> [EXERCISE DIRECTIONS]:
All lines of the listing below are to be printed again exactly.

> [RECORDS TO USE]:

/-- A step in ring O or T ends (R287). -/
def State.endStep (s : State) (e cause pc val : Nat) : State :=
  let s := s.chargeStep e
  let g := s.eng e
  let s := s.leaveStep e cause pc val
  let s := s.onEng e fun x => { x with scan := none }
  match g.scan.bind s.scanOf with
  | some c => (if 2 ≤ cause then s.progTrap e g.ring cause c.handle else s).scanAfter c cause val g
  | none => if 2 ≤ cause then s.progTrap e g.ring cause (s.progAt e) else s

/-- A trap (R287, R290): in rings O and T the end of the step; in ring V the handler, with NEST set; in ring V while NEST
is 1 the engine is fenced as an F2 fault. A poisoned word consumed is recorded (Table 11.3). -/
def State.trap (s : State) (e cause val : Nat) : State :=
  let g := s.eng e
  let s := if cause = cPoison then (s.raiseEvt F.MEMP_EVT_POIS_USE F.MEMP_EVT_CNT1_PUSE_CNT).raiseFault 0x0108 (uEng e) val else s
  if g.ring ≠ 0 then s.endStep e cause g.ppc val
  else if g.nest then (s.raiseFault 0x020F (uEng e) g.vpc).fenceUnit (uEng e)
  else s.onEng e fun x => { x with nest := true, tring := 0, cause := cause, trappc := x.vpc, trapval := val, s0 := x.v0, s1 := x.v1, v0 := {}, v1 := {}, vpc := x.tvec }

/-! ### CSRs (R293, R294) -/

/-- Access by ring (Table 9.14): 0 none, 1 read, 2 read and write. -/
def csrAccess (fe : Bool) (ring idx : Nat) : Nat :=
  let v := fun (a b : Nat) => if ring = 0 then a else b
  match idx with
  | 0x000 => 1 | 0x001 => v 2 1 | 0x002 => 1 | 0x003 => 1 | 0x004 => v 2 1 | 0x005 => v 2 0 | 0x006 => 1 | 0x007 => v 1 0
  | 0x008 => 1
  | 0x010 => if fe then 1 else 0 | 0x011 => if fe then 1 else 0 | 0x012 => if fe then 1 else 0
  | 0x020 => v 2 1 | 0x021 => v 2 1 | 0x022 => v 2 1 | 0x023 => v 2 1 | 0x024 => v 2 1 | 0x025 => v 2 1 | 0x026 => v 2 1 | 0x027 => v 2 1
  | 0x028 => v 2 0 | 0x029 => v 2 0 | 0x030 => v 2 0 | 0x031 => v 2 0
  | 0x040 => v 2 0 | 0x041 => v 2 0 | 0x042 => v 1 0 | 0x043 => v 2 0 | 0x044 => v 2 0
  | _ => 0

/-- A loop level as LPSn shows it (Table 9.15). -/
def Lvl.lps (l : Lvl) : Nat := l.remain * 2 ^ 40 + l.fin / 4 % 2 ^ 20 * 2 ^ 20 + l.start / 4 % 2 ^ 20

/-- A loop level written through LPSn. -/
def Lvl.ofLps (v : Nat) : Lvl := { start := 4 * bits v 19 0, fin := 4 * bits v 39 20, remain := bits v 63 40 }

/-- Engine cycles in a frame (R284). -/
def frameCycles (e : Nat) : Nat := if isSe e then 9600 else 16000

/-- The value of a CSR (Tables 9.14 and 9.15). -/
def State.csr (s : State) (e : Nat) (g : Eng) (idx : Nat) : Nat :=
  match idx with
  | 0x000 => g.ring
  | 0x001 => g.tid
  | 0x002 => if g.ring = 0 then s.time.frame else g.frame
  | 0x003 => g.budget
  | 0x004 => g.stepmax
  | 0x005 => g.pring
  | 0x006 => uEng e
  | 0x007 => (s.time.frame - g.born) * frameCycles e + g.cyc
  | 0x008 => g.xfers.length + g.pendBytes * 256
  | 0x010 => b2n g.inAtt * 2 ^ 33 + b2n g.inLast * 2 ^ 32 + g.inp.length
  | 0x011 => b2n g.outAtt * 2 ^ 33 + g.room
  | 0x012 => g.strpos
  | 0x028 => g.codeb
  | 0x029 => g.codel
  | 0x030 => g.p0.lps
  | 0x031 => g.p1.lps
  | 0x040 => g.cause
  | 0x041 => g.trappc
  | 0x042 => g.trapval
  | 0x043 => g.tvec
  | 0x044 => g.tring * 2 + b2n g.nest
  | _ => if 0x20 ≤ idx ∧ idx < 0x28 then g.wins.get 0 (idx - 0x20) else 0

/-- A CSRW in ring V: none where the value is illegal (R294). -/
def Eng.csrWrite (g : Eng) (idx v : Nat) : Option Eng :=
  match idx with
  | 0x001 => some { g with tid := v % 4096 }
  | 0x004 => if 500 ≤ v ∧ v ≤ 12000 then some { g with stepmax := v } else none
  | 0x005 => if 1 ≤ v ∧ v ≤ 2 then some { g with pring := v } else none
  | 0x028 => some { g with codeb := v / 4 * 4 }
  | 0x029 => some { g with codel := v / 4 * 4 }
  | 0x030 => some { g with p0 := Lvl.ofLps v }
  | 0x031 => some { g with p1 := Lvl.ofLps v }
  | 0x040 => some { g with cause := v % 256 }
  | 0x041 => some { g with trappc := v }
  | 0x043 => some { g with tvec := v / 4 * 4 }
  | 0x044 => some { g with tring := bits v 2 1, nest := v.testBit 0 }
  | _ =>
    if 0x20 ≤ idx ∧ idx < 0x28 then
      if winValid v ∧ winLen v = 0 then none else some { g with wins := g.wins.set 0 (idx - 0x20) (v / 256 * 256 + v % 8) }
    else none

/-! ### Fetch and issue (R263, R274, R278, R285, R288) -/

/-- The engine executes instructions: it is UP or DRAINING. -/
def State.engRuns (s : State) (e : Nat) : Bool :=
  !s.swapping e && match s.unitState (uEng e) with | .up => true | .draining => true | _ => false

> [TASK ANSWER]:
/-- A step in ring O or T ends (R287). -/
def State.endStep (s : State) (e cause pc val : Nat) : State :=
  let s := s.chargeStep e
  let g := s.eng e
  let s := s.leaveStep e cause pc val
  let s := s.onEng e fun x => { x with scan := none }
  match g.scan.bind s.scanOf with
  | some c => (if 2 ≤ cause then s.progTrap e g.ring cause c.handle else s).scanAfter c cause val g
  | none => if 2 ≤ cause then s.progTrap e g.ring cause (s.progAt e) else s

/-- A trap (R287, R290): in rings O and T the end of the step; in ring V the handler, with NEST set; in ring V while NEST
is 1 the engine is fenced as an F2 fault. A poisoned word consumed is recorded (Table 11.3). -/
def State.trap (s : State) (e cause val : Nat) : State :=
  let g := s.eng e
  let s := if cause = cPoison then (s.raiseEvt F.MEMP_EVT_POIS_USE F.MEMP_EVT_CNT1_PUSE_CNT).raiseFault 0x0108 (uEng e) val else s
  if g.ring ≠ 0 then s.endStep e cause g.ppc val
  else if g.nest then (s.raiseFault 0x020F (uEng e) g.vpc).fenceUnit (uEng e)
  else s.onEng e fun x => { x with nest := true, tring := 0, cause := cause, trappc := x.vpc, trapval := val, s0 := x.v0, s1 := x.v1, v0 := {}, v1 := {}, vpc := x.tvec }

/-! ### CSRs (R293, R294) -/

/-- Access by ring (Table 9.14): 0 none, 1 read, 2 read and write. -/
def csrAccess (fe : Bool) (ring idx : Nat) : Nat :=
  let v := fun (a b : Nat) => if ring = 0 then a else b
  match idx with
  | 0x000 => 1 | 0x001 => v 2 1 | 0x002 => 1 | 0x003 => 1 | 0x004 => v 2 1 | 0x005 => v 2 0 | 0x006 => 1 | 0x007 => v 1 0
  | 0x008 => 1
  | 0x010 => if fe then 1 else 0 | 0x011 => if fe then 1 else 0 | 0x012 => if fe then 1 else 0
  | 0x020 => v 2 1 | 0x021 => v 2 1 | 0x022 => v 2 1 | 0x023 => v 2 1 | 0x024 => v 2 1 | 0x025 => v 2 1 | 0x026 => v 2 1 | 0x027 => v 2 1
  | 0x028 => v 2 0 | 0x029 => v 2 0 | 0x030 => v 2 0 | 0x031 => v 2 0
  | 0x040 => v 2 0 | 0x041 => v 2 0 | 0x042 => v 1 0 | 0x043 => v 2 0 | 0x044 => v 2 0
  | _ => 0

/-- A loop level as LPSn shows it (Table 9.15). -/
def Lvl.lps (l : Lvl) : Nat := l.remain * 2 ^ 40 + l.fin / 4 % 2 ^ 20 * 2 ^ 20 + l.start / 4 % 2 ^ 20

/-- A loop level written through LPSn. -/
def Lvl.ofLps (v : Nat) : Lvl := { start := 4 * bits v 19 0, fin := 4 * bits v 39 20, remain := bits v 63 40 }

/-- Engine cycles in a frame (R284). -/
def frameCycles (e : Nat) : Nat := if isSe e then 9600 else 16000

/-- The value of a CSR (Tables 9.14 and 9.15). -/
def State.csr (s : State) (e : Nat) (g : Eng) (idx : Nat) : Nat :=
  match idx with
  | 0x000 => g.ring
  | 0x001 => g.tid
  | 0x002 => if g.ring = 0 then s.time.frame else g.frame
  | 0x003 => g.budget
  | 0x004 => g.stepmax
  | 0x005 => g.pring
  | 0x006 => uEng e
  | 0x007 => (s.time.frame - g.born) * frameCycles e + g.cyc
  | 0x008 => g.xfers.length + g.pendBytes * 256
  | 0x010 => b2n g.inAtt * 2 ^ 33 + b2n g.inLast * 2 ^ 32 + g.inp.length
  | 0x011 => b2n g.outAtt * 2 ^ 33 + g.room
  | 0x012 => g.strpos
  | 0x028 => g.codeb
  | 0x029 => g.codel
  | 0x030 => g.p0.lps
  | 0x031 => g.p1.lps
  | 0x040 => g.cause
  | 0x041 => g.trappc
  | 0x042 => g.trapval
  | 0x043 => g.tvec
  | 0x044 => g.tring * 2 + b2n g.nest
  | _ => if 0x20 ≤ idx ∧ idx < 0x28 then g.wins.get 0 (idx - 0x20) else 0

/-- A CSRW in ring V: none where the value is illegal (R294). -/
def Eng.csrWrite (g : Eng) (idx v : Nat) : Option Eng :=
  match idx with
  | 0x001 => some { g with tid := v % 4096 }
  | 0x004 => if 500 ≤ v ∧ v ≤ 12000 then some { g with stepmax := v } else none
  | 0x005 => if 1 ≤ v ∧ v ≤ 2 then some { g with pring := v } else none
  | 0x028 => some { g with codeb := v / 4 * 4 }
  | 0x029 => some { g with codel := v / 4 * 4 }
  | 0x030 => some { g with p0 := Lvl.ofLps v }
  | 0x031 => some { g with p1 := Lvl.ofLps v }
  | 0x040 => some { g with cause := v % 256 }
  | 0x041 => some { g with trappc := v }
  | 0x043 => some { g with tvec := v / 4 * 4 }
  | 0x044 => some { g with tring := bits v 2 1, nest := v.testBit 0 }
  | _ =>
    if 0x20 ≤ idx ∧ idx < 0x28 then
      if winValid v ∧ winLen v = 0 then none else some { g with wins := g.wins.set 0 (idx - 0x20) (v / 256 * 256 + v % 8) }
    else none

/-! ### Fetch and issue (R263, R274, R278, R285, R288) -/

/-- The engine executes instructions: it is UP or DRAINING. -/
def State.engRuns (s : State) (e : Nat) : Bool :=
  !s.swapping e && match s.unitState (uEng e) with | .up => true | .draining => true | _ => false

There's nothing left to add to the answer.